The following morning an FBI agent interviewed the appellant in the Oklahoma City jail. Appellant explained that he had purchased the truck some nine months earlier at an Oklahoma City truckstop from a man he could then identify only as Paul from Sayre, Oklahoma. He related that this man was allegedly in need of money and offered to sell the vehicle at a bargain price. A week later appellant paid $1,000 in cash, and after discovering that the man had “forgotten” the title, it was agreed that title would be transferred upon payment of the $800 balance. Appellant has not seen the man since, did not pay the balance, and never received title. He further explained that he was not suspicious of the deal at the time and that he attempted to locate the man twice. Because of domestic difficulties at the time of interrogation, he was unable to obtain a slip of paper on which he had allegedly written the man’s name and address. After the interview the FBI agent filed the customary report of what had transpired, reducing to writing the gist of appellant’s explanation.

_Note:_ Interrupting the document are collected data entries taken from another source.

-- ==== Sys2Proof/Machine/LineCode.lean ====
section
/-!
DEFINITION. The line code of the Lamp Link (R387): the 8b/10b code of IEEE 802.3 clause 36, its four control symbols, packets as symbols,
packets from symbols.
-/

namespace Sys2Proof.Machine

/-- A symbol before coding: a data byte or one of the control symbols of R387. -/
inductive LineSym where
  | data (b : Byte)
  | idle
  | sop
  | eop
  | abort
  deriving DecidableEq, Repr

/-- The 5b/6b code at negative running disparity: abcdei of D.x.
[PRESUMED, unsafe, log 74] -/
def sixBits : List Nat :=
  [0b100111, 0b011101, 0b101101, 0b110001, 0b110101, 0b101001, 0b011001, 0b111000,
   0b111001, 0b100101, 0b010101, 0b110100, 0b001101, 0b101100, 0b011100, 0b010111,
   0b011011, 0b100011, 0b010011, 0b110010, 0b001011, 0b101010, 0b011010, 0b111010,
   0b110011, 0b100110, 0b010110, 0b110110, 0b001110, 0b101110, 0b011110, 0b101011]

/-- The 3b/4b code at negative running disparity: fghj of D.x.y.
[PRESUMED, unsafe, log 74] -/
def fourBits : List Nat := [0b1011, 0b1001, 0b0101, 0b1100, 0b1101, 0b1010, 0b0110, 0b1110]

/-- The running disparity after a sub-block of n bits; true is positive. -/
def disparityAfter (rd : Bool) (n c : Nat) : Bool :=
  let p := popCount c n
  if n < 2 * p || c == (if n = 6 then 0b000111 else 0b0011) then true
  else if 2 * p < n || c == (if n = 6 then 0b111000 else 0b1100) then false
  else rd

/-- D.x as six bits: the complement at positive running disparity where the block is unbalanced, and of D.7. -/
def sixOf (rd : Bool) (x : Nat) : Nat :=
  let c := sixBits.getD x 0
  if rd && (popCount c 6 != 3 || x == 7) then 63 - c else c

/-- The alternate form of y = 7, which keeps a run of five equal bits out of the data symbols. -/
def altSeven (rd : Bool) (x : Nat) : Bool := if rd then x == 11 || x == 13 || x == 14 else x == 17 || x == 18 || x == 20

/-- y as four bits, after the six bits of x. -/
def fourOf (rd : Bool) (x y : Nat) : Nat :=
  let c := if y = 7 && altSeven rd x then 0b0111 else fourBits.getD y 0
  if rd && (popCount c 4 != 2 || y == 3) then 15 - c else c

/-- The ten bits abcdeifghj of a symbol, a the most significant and the first sent. -/
def LineSym.bits (rd : Bool) : LineSym → Nat
  | .data b =>
    let x := b.toNat % 32
    let c := sixOf rd x
    16 * c + fourOf (disparityAfter rd 6 c) x (b.toNat / 32)
  | .idle => if rd then 0b1100000101 else 0b0011111010
  | .sop => if rd then 0b0010010111 else 0b1101101000
  | .eop => if rd then 0b0100010111 else 0b1011101000
  | .abort => if rd then 0b1000010111 else 0b0111101000

/-- The running disparity after the ten bits of a symbol. -/
def symbolDisparity (rd : Bool) (v : Nat) : Bool := disparityAfter (disparityAfter rd 6 (v / 16)) 4 (v % 16)

/-- Symbols coded one after the other. -/
def codeSymbols : Bool → List LineSym → List Nat
  | _, [] => []
  | rd, a :: l => let v := a.bits rd; v :: codeSymbols (symbolDisparity rd v) l

/-- The data symbols of a packet with a K28.5 after every 255 consecutive ones; `n` have gone since the last. -/
def fillSymbols : Nat → List Byte → List LineSym
  | _, [] => []
  | n, b :: l => if n + 1 = 255 then .data b :: .idle :: fillSymbols 0 l else .data b :: fillSymbols (n + 1) l

/-- A packet as symbols: SOP, its bytes, EOP. -/
def linePacketSymbols (b : List Byte) : List LineSym := .sop :: (fillSymbols 0 b ++ [.eop])

/-- Packets as they leave, each after idle symbols. How many idle symbols went out, and the running disparity they leave, is open: `f`
chooses the disparity of the first and, for each packet, an odd or even run, which one or two symbols stand for.
[DESIGN CHOICE, safe, log 75] -/
def sentSymbols (f : Nat) (l : List (List Byte)) : List Nat :=
  codeSymbols (bitOf f 0) (l.zipIdx.flatMap fun p => List.replicate (1 + b2n (bitOf f (p.2 + 1))) LineSym.idle ++ linePacketSymbols p.1)

/-- The symbol that ten bits stand for at a running disparity, none where they are no code of R387. -/
def symbolOf (rd : Bool) (v : Nat) : Option LineSym :=
  match [LineSym.idle, .sop, .eop, .abort].find? fun a => a.bits rd == v with
  | some a => some a
  | none =>
    match (List.range 32).find? fun x => sixOf rd x == v / 16 with
    | none => none
    | some x =>
      let rd' := disparityAfter rd 6 (v / 16)
      ((List.range 8).find? fun y => fourOf rd' x y == v % 16).map fun y => .data (BitVec.ofNat 8 (x + 32 * y))

/-- Symbols decoded one after the other. -/
def decodeSymbols : Bool → List Nat → List (Option LineSym)
  | _, [] => []
  | rd, v :: l => symbolOf rd v :: decodeSymbols (symbolDisparity rd v) l

/-- The bytes of a packet after its SOP, and whether its EOP has come: a K28.5 inside it is discarded, an ABORT ends it with no effect; a
symbol that is no code leaves an open byte.
[DESIGN CHOICE, safe, log 75] -/
def linePacketBytes : Nat → List (Option LineSym) → List Byte → Option (List Byte)
  | _, [], _ => none
  | f, some (.data b) :: l, acc => linePacketBytes f l (b :: acc)
  | f, some .idle :: l, acc => linePacketBytes f l acc
  | _, some .eop :: _, acc => some acc.reverse
  | _, some .abort :: _, _ => none
  | f, some .sop :: l, _ => linePacketBytes f l []
  | f, none :: l, acc => linePacketBytes (f / 256) l (BitVec.ofNat 8 f :: acc)

/-- What the return receiver takes from the symbols of a reply, from its preamble on: the packet's bytes, if it ends with EOP, and the
number of invalid symbols. The first symbol settles the running disparity. -/
def receiveSymbols (f : Nat) (l : List Nat) : Option (List Byte) × Nat :=
  let rd := match l with | [] => false | v :: _ => (symbolOf false v).isNone
  let d := decodeSymbols rd l
  let body := (d.dropWhile fun o => o != some .sop).drop 1
  (linePacketBytes f body [], (d.filter (·.isNone)).length)

/-- The running disparity after symbols that begin with a K28.5. -/
def disparityOf (l : List Nat) : Bool := l.foldl symbolDisparity false

/-- What has left of the symbols of a sending event when the lane goes quiet (R409): where a packet is in hand it ends with ABORT at the
next symbol boundary. How far they have come is open.
[DESIGN CHOICE, safe, log 75] -/
def cutSymbols (f : Nat) (l : List Nat) : List Nat :=
  let sent := l.take (f % (l.length + 1))
  let syms := decodeSymbols (match l with | [] => false | v :: _ => v == LineSym.idle.bits true) sent
  let inHand := syms.foldl (fun h o => if o = some .sop then true else if o = some .eop then false else h) false
  if inHand then sent ++ [LineSym.abort.bits (disparityOf sent)] else sent

end Sys2Proof.Machine
end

Before trial it was stipulated that the truck had been stolen from a new truck display on April 8, 1970, at Temple, Texas; its retail price was $3,637.15. The evidence at trial shows that the license plate on the truck had been stolen from a 1969 GMC pickup and was on the truck when appellant acquired it. When appellant was arrested, the safety sticker on the truck had been issued to another of appellant’s trucks. Appellant, himself án independent trucker, testified that the vehicle had 459 miles on the odometer when he purchased it in Oklahoma City in April 1970, but that the condition of the tires and the truck bed indicated that it had actually been driven 4,000 to 5,000 miles. Appellant further testified that he attempted to have the truck inspected, but because state officials presumably would not inspect it without a title, he used the safety sticker from an older, inoperative truck. No title was actually so required. He maintained that the license plate was the same one that was on the vehicle when he purchased it. With regard to another license plate found under the seat, appellant testified that he tossed it into the truck after discovering that it had accidentally fallen ■ off another of his trucks. He also denied initially having told the arresting officer that he purchased the truck in Texas. The appellant had installed a rear bumper, but apparently the truck was otherwise unchanged during his possession.

The factors necessary to appellant’s conviction under 18 U.S.C. § 2313 were stated in Phillips v. United States, 206 F.2d 923 (10th Cir.), as follows:

“In order to establish the offense charged in the second count of the indictment, it was necessary to prove that appellant knew that the automobile had been stolen and with such knowledge received or concealed the automobile in the Eastern District of Oklahoma while it was moving as, was a part of, or constituted interstate cbmmeree.”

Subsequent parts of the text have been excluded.